─── Records for this task ───

-- ==== Sys2Proof/Machine/Regs.lean ====
section
/-! DEFINITION. The register fields of BAR0, one definition each: the number of its block (R459), the byte address of
the register in BAR0, the lowest bit of the field and its width, as the register tables of spec chapters 01 to 20 and the block map of R456 give them.
An index argument is the instance number the chapter's heading uses (port, lane, core, ring, word). -/

namespace Sys2Proof.Machine

/-! ### SYS registers (01_structure_and_modes.md, 20_address_map.md) -/
def Reg.SYS_MODE_MODE : Fld := ⟨0, 0x20, 0, 4⟩
def Reg.SYS_MODE_SAFE : Fld := ⟨0, 0x20, 4, 1⟩
def Reg.SYS_MODE_SAFE_CAUSE : Fld := ⟨0, 0x20, 5, 3⟩
def Reg.SYS_MODE_SLICE_EN : Fld := ⟨0, 0x20, 8, 4⟩
def Reg.SYS_MODE_BOND_Q6 : Fld := ⟨0, 0x20, 12, 1⟩
def Reg.SYS_MODE_BOND_Q7 : Fld := ⟨0, 0x20, 13, 1⟩
def Reg.SYS_MODE_SRV_SLOTS : Fld := ⟨0, 0x20, 14, 1⟩
def Reg.SYS_MODE_DEAL_BUSY : Fld := ⟨0, 0x20, 15, 1⟩
def Reg.SYS_MODE_PORT_COUNT : Fld := ⟨0, 0x20, 16, 6⟩
def Reg.SYS_MODE_CAL_BUDGET : Fld := ⟨0, 0x20, 22, 2⟩
def Reg.SYS_PORT_EN_PORT_EN : Fld := ⟨0, 0x24, 0, 32⟩
def Reg.SYS_INT_SUMMARY : Fld := ⟨0, 0x10, 0, 29⟩
def Reg.SYS_RESERVED : Fld := ⟨0, 0x14, 0, 16⟩
def Reg.SYS_RESERVED_ADDR_OFFSET : Fld := ⟨0, 0x18, 0, 26⟩
def Reg.SYS_RESERVED_ADDR_PATH : Fld := ⟨0, 0x18, 26, 2⟩
def Reg.SYS_RESERVED_ADDR_WRITE : Fld := ⟨0, 0x18, 28, 1⟩
def Reg.SYS_INT_LN_INSTANCE : Fld := ⟨0, 0x30, 0, 32⟩
def Reg.SYS_INT_PT_INSTANCE : Fld := ⟨0, 0x34, 0, 32⟩
def Reg.SYS_INT_TSU_INSTANCE : Fld := ⟨0, 0x38, 0, 32⟩
def Reg.SYS_INT_GCL_INSTANCE : Fld := ⟨0, 0x3C, 0, 32⟩
def Reg.SYS_INT_STATUS_RESERVED_ACCESS : Fld := ⟨0, 0xF0, 0, 1⟩
def Reg.SYS_INT_ENABLE_RESERVED_ACCESS : Fld := ⟨0, 0xF4, 0, 1⟩

/-! ### IMG registers (02_quikeun_image.md) -/
def Reg.IMG_CTRL_CMD : Fld := ⟨1, 0x10000, 0, 4⟩
def Reg.IMG_CTRL_SRC : Fld := ⟨1, 0x10000, 4, 3⟩
def Reg.IMG_STATUS_BUSY : Fld := ⟨1, 0x10004, 0, 1⟩
def Reg.IMG_STATUS_OP : Fld := ⟨1, 0x10004, 1, 3⟩
def Reg.IMG_STATUS_PHASE : Fld := ⟨1, 0x10004, 4, 4⟩
def Reg.IMG_STATUS_RESULT : Fld := ⟨1, 0x10004, 8, 8⟩
def Reg.IMG_STATUS_FAIL_SECTION : Fld := ⟨1, 0x10004, 16, 6⟩
def Reg.IMG_STATUS_FAIL_SECTION_VALID : Fld := ⟨1, 0x10004, 22, 1⟩
def Reg.IMG_SRC_ADDR_LO_ADDR_LO : Fld := ⟨1, 0x10008, 0, 32⟩
def Reg.IMG_SRC_ADDR_HI_ADDR_HI : Fld := ⟨1, 0x1000C, 0, 32⟩
def Reg.IMG_SRC_LEN_LEN : Fld := ⟨1, 0x10010, 0, 24⟩
def Reg.IMG_PUSH_DATA : Fld := ⟨1, 0x10014, 0, 32⟩
def Reg.IMG_PUSH_COUNT_BYTES : Fld := ⟨1, 0x10018, 0, 24⟩
def Reg.IMG_BOOT_BOOT_SRC : Fld := ⟨1, 0x10020, 0, 3⟩
def Reg.IMG_BOOT_FELL_BACK : Fld := ⟨1, 0x10020, 3, 1⟩
def Reg.IMG_BOOT_A_RESULT : Fld := ⟨1, 0x10020, 8, 8⟩
def Reg.IMG_INFO_MODE : Fld := ⟨1, 0x10024, 0, 4⟩
def Reg.IMG_INFO_SECURITY_VERSION : Fld := ⟨1, 0x10024, 4, 7⟩
def Reg.IMG_INFO_OWNER_SLOT : Fld := ⟨1, 0x10024, 11, 2⟩
def Reg.IMG_INFO_SECTION_COUNT : Fld := ⟨1, 0x10024, 13, 7⟩
def Reg.IMG_INFO_ENCRYPTED : Fld := ⟨1, 0x10024, 20, 1⟩
def Reg.IMG_ROLLBACK_COUNTER : Fld := ⟨1, 0x10028, 0, 7⟩
def Reg.IMG_ROLLBACK_ADV_BUSY : Fld := ⟨1, 0x10028, 7, 1⟩
def Reg.IMG_CUT_COUNT_CUTS : Fld := ⟨1, 0x1002C, 0, 16⟩
def Reg.IMG_CUT_COUNT_CUT_FAILS : Fld := ⟨1, 0x1002C, 16, 16⟩
def Reg.IMG_LOAD_TIME_LOAD_US : Fld := ⟨1, 0x10030, 0, 20⟩
def Reg.IMG_DEALT_ID (n : Nat) : Fld := ⟨1, 0x10040 + 0x4 * n, 0, 32⟩
def Reg.IMG_INT_STATUS_DEAL_DONE : Fld := ⟨1, 0x100F0, 0, 1⟩
def Reg.IMG_INT_STATUS_DEAL_FAIL : Fld := ⟨1, 0x100F0, 1, 1⟩
def Reg.IMG_INT_STATUS_CUT_DONE : Fld := ⟨1, 0x100F0, 2, 1⟩
def Reg.IMG_INT_STATUS_CUT_FAIL : Fld := ⟨1, 0x100F0, 3, 1⟩
def Reg.IMG_INT_STATUS_CUT_FAILOVER : Fld := ⟨1, 0x100F0, 4, 1⟩
def Reg.IMG_INT_STATUS_VERIFY_DONE : Fld := ⟨1, 0x100F0, 5, 1⟩
def Reg.IMG_INT_STATUS_ROLLBACK_DONE : Fld := ⟨1, 0x100F0, 6, 1⟩
def Reg.IMG_INT_ENABLE_ENABLE : Fld := ⟨1, 0x100F4, 0, 7⟩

───

- Your objective -
Would you set down the full listing exactly as it reads?

- Solution below -
-- ==== Sys2Proof/Machine/Regs.lean ====
section
/-! DEFINITION. The register fields of BAR0, one definition each: the number of its block (R459), the byte address of
the register in BAR0, the lowest bit of the field and its width, as the register tables of spec chapters 01 to 20 and the block map of R456 give them.
An index argument is the instance number the chapter's heading uses (port, lane, core, ring, word). -/

namespace Sys2Proof.Machine

/-! ### SYS registers (01_structure_and_modes.md, 20_address_map.md) -/
def Reg.SYS_MODE_MODE : Fld := ⟨0, 0x20, 0, 4⟩
def Reg.SYS_MODE_SAFE : Fld := ⟨0, 0x20, 4, 1⟩
def Reg.SYS_MODE_SAFE_CAUSE : Fld := ⟨0, 0x20, 5, 3⟩
def Reg.SYS_MODE_SLICE_EN : Fld := ⟨0, 0x20, 8, 4⟩
def Reg.SYS_MODE_BOND_Q6 : Fld := ⟨0, 0x20, 12, 1⟩
def Reg.SYS_MODE_BOND_Q7 : Fld := ⟨0, 0x20, 13, 1⟩
def Reg.SYS_MODE_SRV_SLOTS : Fld := ⟨0, 0x20, 14, 1⟩
def Reg.SYS_MODE_DEAL_BUSY : Fld := ⟨0, 0x20, 15, 1⟩
def Reg.SYS_MODE_PORT_COUNT : Fld := ⟨0, 0x20, 16, 6⟩
def Reg.SYS_MODE_CAL_BUDGET : Fld := ⟨0, 0x20, 22, 2⟩
def Reg.SYS_PORT_EN_PORT_EN : Fld := ⟨0, 0x24, 0, 32⟩
def Reg.SYS_INT_SUMMARY : Fld := ⟨0, 0x10, 0, 29⟩
def Reg.SYS_RESERVED : Fld := ⟨0, 0x14, 0, 16⟩
def Reg.SYS_RESERVED_ADDR_OFFSET : Fld := ⟨0, 0x18, 0, 26⟩
def Reg.SYS_RESERVED_ADDR_PATH : Fld := ⟨0, 0x18, 26, 2⟩
def Reg.SYS_RESERVED_ADDR_WRITE : Fld := ⟨0, 0x18, 28, 1⟩
def Reg.SYS_INT_LN_INSTANCE : Fld := ⟨0, 0x30, 0, 32⟩
def Reg.SYS_INT_PT_INSTANCE : Fld := ⟨0, 0x34, 0, 32⟩
def Reg.SYS_INT_TSU_INSTANCE : Fld := ⟨0, 0x38, 0, 32⟩
def Reg.SYS_INT_GCL_INSTANCE : Fld := ⟨0, 0x3C, 0, 32⟩
def Reg.SYS_INT_STATUS_RESERVED_ACCESS : Fld := ⟨0, 0xF0, 0, 1⟩
def Reg.SYS_INT_ENABLE_RESERVED_ACCESS : Fld := ⟨0, 0xF4, 0, 1⟩

/-! ### IMG registers (02_quikeun_image.md) -/
def Reg.IMG_CTRL_CMD : Fld := ⟨1, 0x10000, 0, 4⟩
def Reg.IMG_CTRL_SRC : Fld := ⟨1, 0x10000, 4, 3⟩
def Reg.IMG_STATUS_BUSY : Fld := ⟨1, 0x10004, 0, 1⟩
def Reg.IMG_STATUS_OP : Fld := ⟨1, 0x10004, 1, 3⟩
def Reg.IMG_STATUS_PHASE : Fld := ⟨1, 0x10004, 4, 4⟩
def Reg.IMG_STATUS_RESULT : Fld := ⟨1, 0x10004, 8, 8⟩
def Reg.IMG_STATUS_FAIL_SECTION : Fld := ⟨1, 0x10004, 16, 6⟩
def Reg.IMG_STATUS_FAIL_SECTION_VALID : Fld := ⟨1, 0x10004, 22, 1⟩
def Reg.IMG_SRC_ADDR_LO_ADDR_LO : Fld := ⟨1, 0x10008, 0, 32⟩
def Reg.IMG_SRC_ADDR_HI_ADDR_HI : Fld := ⟨1, 0x1000C, 0, 32⟩
def Reg.IMG_SRC_LEN_LEN : Fld := ⟨1, 0x10010, 0, 24⟩
def Reg.IMG_PUSH_DATA : Fld := ⟨1, 0x10014, 0, 32⟩
def Reg.IMG_PUSH_COUNT_BYTES : Fld := ⟨1, 0x10018, 0, 24⟩
def Reg.IMG_BOOT_BOOT_SRC : Fld := ⟨1, 0x10020, 0, 3⟩
def Reg.IMG_BOOT_FELL_BACK : Fld := ⟨1, 0x10020, 3, 1⟩
def Reg.IMG_BOOT_A_RESULT : Fld := ⟨1, 0x10020, 8, 8⟩
def Reg.IMG_INFO_MODE : Fld := ⟨1, 0x10024, 0, 4⟩
def Reg.IMG_INFO_SECURITY_VERSION : Fld := ⟨1, 0x10024, 4, 7⟩
def Reg.IMG_INFO_OWNER_SLOT : Fld := ⟨1, 0x10024, 11, 2⟩
def Reg.IMG_INFO_SECTION_COUNT : Fld := ⟨1, 0x10024, 13, 7⟩
def Reg.IMG_INFO_ENCRYPTED : Fld := ⟨1, 0x10024, 20, 1⟩
def Reg.IMG_ROLLBACK_COUNTER : Fld := ⟨1, 0x10028, 0, 7⟩
def Reg.IMG_ROLLBACK_ADV_BUSY : Fld := ⟨1, 0x10028, 7, 1⟩
def Reg.IMG_CUT_COUNT_CUTS : Fld := ⟨1, 0x1002C, 0, 16⟩
def Reg.IMG_CUT_COUNT_CUT_FAILS : Fld := ⟨1, 0x1002C, 16, 16⟩
def Reg.IMG_LOAD_TIME_LOAD_US : Fld := ⟨1, 0x10030, 0, 20⟩
def Reg.IMG_DEALT_ID (n : Nat) : Fld := ⟨1, 0x10040 + 0x4 * n, 0, 32⟩
def Reg.IMG_INT_STATUS_DEAL_DONE : Fld := ⟨1, 0x100F0, 0, 1⟩
def Reg.IMG_INT_STATUS_DEAL_FAIL : Fld := ⟨1, 0x100F0, 1, 1⟩
def Reg.IMG_INT_STATUS_CUT_DONE : Fld := ⟨1, 0x100F0, 2, 1⟩
def Reg.IMG_INT_STATUS_CUT_FAIL : Fld := ⟨1, 0x100F0, 3, 1⟩
def Reg.IMG_INT_STATUS_CUT_FAILOVER : Fld := ⟨1, 0x100F0, 4, 1⟩
def Reg.IMG_INT_STATUS_VERIFY_DONE : Fld := ⟨1, 0x100F0, 5, 1⟩
def Reg.IMG_INT_STATUS_ROLLBACK_DONE : Fld := ⟨1, 0x100F0, 6, 1⟩
def Reg.IMG_INT_ENABLE_ENABLE : Fld := ⟨1, 0x100F4, 0, 7⟩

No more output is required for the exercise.